Think About It
- Jeff Olson describes people "with magnificent obsessions with brave hearts, vision and purpose." This is easy to see in Olympians. Can you think of someone from history, literature or the arts who also embodies these traits? What was the person's "magnificent obsession?"
- Pierre de Coubertin was called the Le Rénovateur ("the reviver") of the Olympic games. As Jeff Olson explains, de Coubertin believed that competitive play could improve education and focused on the Greek idea of αρετη (arete — pronounced ahr-i-tey), which is excellence in the sense of a reaching of full potential. Olson says that competition either beats you down or brings you to life. Thinking of these two ideas, what role do you think competition has in helping people find and achieve arete, and what makes competition more likely to bring you to life rather than beat you down?
- Baron de Coubertin got the idea for the motto "Citius, Altius, Fortius" (faster, higher, stronger) from a friend of his who was a principal who used it at a school athletics meeting. This type of phrase is called a hendiatris or triad, which is when three words stand for one idea. Can you think of another hendiatris (hint: Julius Caesar? The Declaration of Independence?)
- Olson argues that we are athletes in the game of life, trying to elevate our contribution to the team. In what ways does this metaphor hold true? What, then, would lead to life fitness in addition to athletic conditioning?
- In President Obama's State of the Union Address in 2011, he stressed that we would win the future by "out educating, out innovating, and outbuilding our competitors." Of these three, which do you think is most vital? Who do you see as our competitors?

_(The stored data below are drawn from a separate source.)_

/-! ## MMX -/

/-- The MMX instructions in all their operand forms, element by element: the destination, TOP 0 and every tag valid; the
moves; and EMMS, which empties the tags. -/
def Obligations.MmxResults : Prop :=
  (packedHas .packsswb 8 (narrows 16 (clampS 8)) ∧ packedHas .packssdw 8 (narrows 32 (clampS 16)) ∧
    packedHas .packuswb 8 (narrows 16 (clampU 8))) ∧
  (packedHas .paddb 8 (elementwise 8 (· + ·)) ∧ packedHas .paddw 8 (elementwise 16 (· + ·)) ∧
    packedHas .paddd 8 (elementwise 32 (· + ·)) ∧
    packedHas .paddsb 8 (elementwise 8 fun x y => clampS 8 (x.toInt + y.toInt)) ∧
    packedHas .paddsw 8 (elementwise 16 fun x y => clampS 16 (x.toInt + y.toInt)) ∧
    packedHas .paddusb 8 (elementwise 8 fun x y => clampU 8 (x.toNat + y.toNat)) ∧
    packedHas .paddusw 8 (elementwise 16 fun x y => clampU 16 (x.toNat + y.toNat))) ∧
  (packedHas .psubb 8 (elementwise 8 (· - ·)) ∧ packedHas .psubw 8 (elementwise 16 (· - ·)) ∧
    packedHas .psubd 8 (elementwise 32 (· - ·)) ∧
    packedHas .psubsb 8 (elementwise 8 fun x y => clampS 8 (x.toInt - y.toInt)) ∧
    packedHas .psubsw 8 (elementwise 16 fun x y => clampS 16 (x.toInt - y.toInt)) ∧
    packedHas .psubusb 8 (elementwise 8 fun x y => clampU 8 ((x.toNat : Int) - y.toNat)) ∧
    packedHas .psubusw 8 (elementwise 16 fun x y => clampU 16 ((x.toNat : Int) - y.toNat))) ∧
  (packedHas .pand 8 (fun a b r => r = a &&& b) ∧ packedHas .pandn 8 (fun a b r => r = ~~~a &&& b) ∧
    packedHas .por 8 (fun a b r => r = a ||| b) ∧ packedHas .pxor 8 (fun a b r => r = a ^^^ b)) ∧
  (packedHas .pcmpeqb 8 (elementwise 8 fun x y => if x = y then 0xFF else 0) ∧
    packedHas .pcmpeqw 8 (elementwise 16 fun x y => if x = y then 0xFFFF else 0) ∧
    packedHas .pcmpeqd 8 (elementwise 32 fun x y => if x = y then 0xFFFFFFFF else 0) ∧
    packedHas .pcmpgtb 8 (elementwise 8 fun x y => if y.toInt < x.toInt then 0xFF else 0) ∧
    packedHas .pcmpgtw 8 (elementwise 16 fun x y => if y.toInt < x.toInt then 0xFFFF else 0) ∧
    packedHas .pcmpgtd 8 (elementwise 32 fun x y => if y.toInt < x.toInt then 0xFFFFFFFF else 0)) ∧
  (packedHas .pmaddwd 8 (fun a b r => ∀ i < 2, lane 32 r i = BitVec.ofInt 32
      ((lane 16 a (2 * i)).toInt * (lane 16 b (2 * i)).toInt + (lane 16 a (2 * i + 1)).toInt * (lane 16 b (2 * i + 1)).toInt)) ∧
    packedHas .pmulhw 8 (elementwise 16 fun x y => ((x.signExtend 32 * y.signExtend 32 : BitVec 32)).extractLsb' 16 16) ∧
    packedHas .pmullw 8 (elementwise 16 fun x y => ((x.signExtend 32 * y.signExtend 32 : BitVec 32)).extractLsb' 0 16)) ∧
  (packedHas .punpckhbw 8 (interleaves 8 true) ∧ packedHas .punpckhwd 8 (interleaves 16 true) ∧
    packedHas .punpckhdq 8 (interleaves 32 true) ∧ packedHas .punpcklbw 4 (interleaves 8 false) ∧
    packedHas .punpcklwd 4 (interleaves 16 false) ∧ packedHas .punpckldq 4 (interleaves 32 false)) ∧
  (packedShiftHas .psllw 16 (fun x n => BitVec.ofNat 16 (x.toNat * 2 ^ min n 16)) ∧
    packedShiftHas .pslld 32 (fun x n => BitVec.ofNat 32 (x.toNat * 2 ^ min n 32)) ∧
    packedShiftHas .psllq 64 (fun x n => BitVec.ofNat 64 (x.toNat * 2 ^ min n 64)) ∧
    packedShiftHas .psraw 16 (fun x n => BitVec.ofInt 16 (x.toInt / 2 ^ min n 16)) ∧
    packedShiftHas .psrad 32 (fun x n => BitVec.ofInt 32 (x.toInt / 2 ^ min n 32)) ∧
    packedShiftHas .psrlw 16 (fun x n => BitVec.ofNat 16 (x.toNat / 2 ^ min n 16)) ∧
    packedShiftHas .psrld 32 (fun x n => BitVec.ofNat 32 (x.toNat / 2 ^ min n 32)) ∧
    packedShiftHas .psrlq 64 (fun x n => BitVec.ofNat 64 (x.toNat / 2 ^ min n 64))) ∧
  (∀ s : State, s.plain → s.mmxReady →
    completes .emms s { s with fpu := { s.fpu with tags := 0xFFFF } } ∧
    (∀ d m l s1, locate .d m .r s = .ok l s1 →
      completes (.movd (.toMm d m)) s { s1 with fpu := (s1.fpu.setMm d ((l.value .d s1).setWidth 64)).mmxLeft }) ∧
    (∀ m i l s1, locate .d m .w s = .ok l s1 →
      let t := l.put .d ((s.fpu.mm i).setWidth 32) s1
      completes (.movd (.fromMm m i)) s { t with fpu := t.fpu.mmxLeft }) ∧
    (∀ d src b t, MmxSource 8 src s b t → completes (.movq (.load d src)) s { t with fpu := (t.fpu.setMm d b).mmxLeft }) ∧
    (∀ d i, completes (.movq (.store (.reg d) i)) s { s with fpu := (s.fpu.setMm d (s.fpu.mm i)).mmxLeft }) ∧
    (∀ a i ps t, accessEa a 8 8 .w s = .ok ps t →
      let u := t.stored ps (s.fpu.mm i).toNat
      completes (.movq (.store (.mem a) i)) s { u with fpu := u.fpu.mmxLeft }))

- Olson mentions the idea of a "Sputnik moment" and said it was time to "get our game on." NASA says, "The launch of Sputnik changed everything." Think about a time in your life that was a "Sputnik moment" for you and led you to get your game on. This Russian stamp celebrated the launch. If you made a stamp of your Sputnik moment, what would the image be?
- In December of 1960, right after he was elected to the presidency, Sports Illustrated published an article written by John F. Kennedy titled "The Soft American." In it, he says: "This knowledge, the knowledge that the physical well-being of the citizen is an important foundation for the vigor and vitality of all the activities of the nation, is as old as Western civilization itself. But it is a knowledge which today, in America, we are in danger of forgetting." Discuss your agreement or disagreement with President Kennedy on both points: that a nation benefits from the physical fitness of its citizens and that America is in danger of forgetting this.
- Olson discusses the prevalence of diseases of lifestyle that result from poor diet and a lack of exercise, explaining that the youth of today have shorter life spans than their parents because of this. Of the things he talks about, which disease do you think is the easiest to prevent? The most difficult? If people know these diseases are caused by poor diet and inactivity, why do you think they don't make changes in their lives?
- The Milliken study on the cost of disease looked at the seven most common diseases, most of which are lifestyle diseases. The report found that if we could lower obesity rates, we could avoid $60 billion in treatment expenses and gain $254 billion in productivity. Why would obesity decrease productivity? Why is it difficult for people to see their individual role in these costs? How involved should government be in the preventative health of citizens?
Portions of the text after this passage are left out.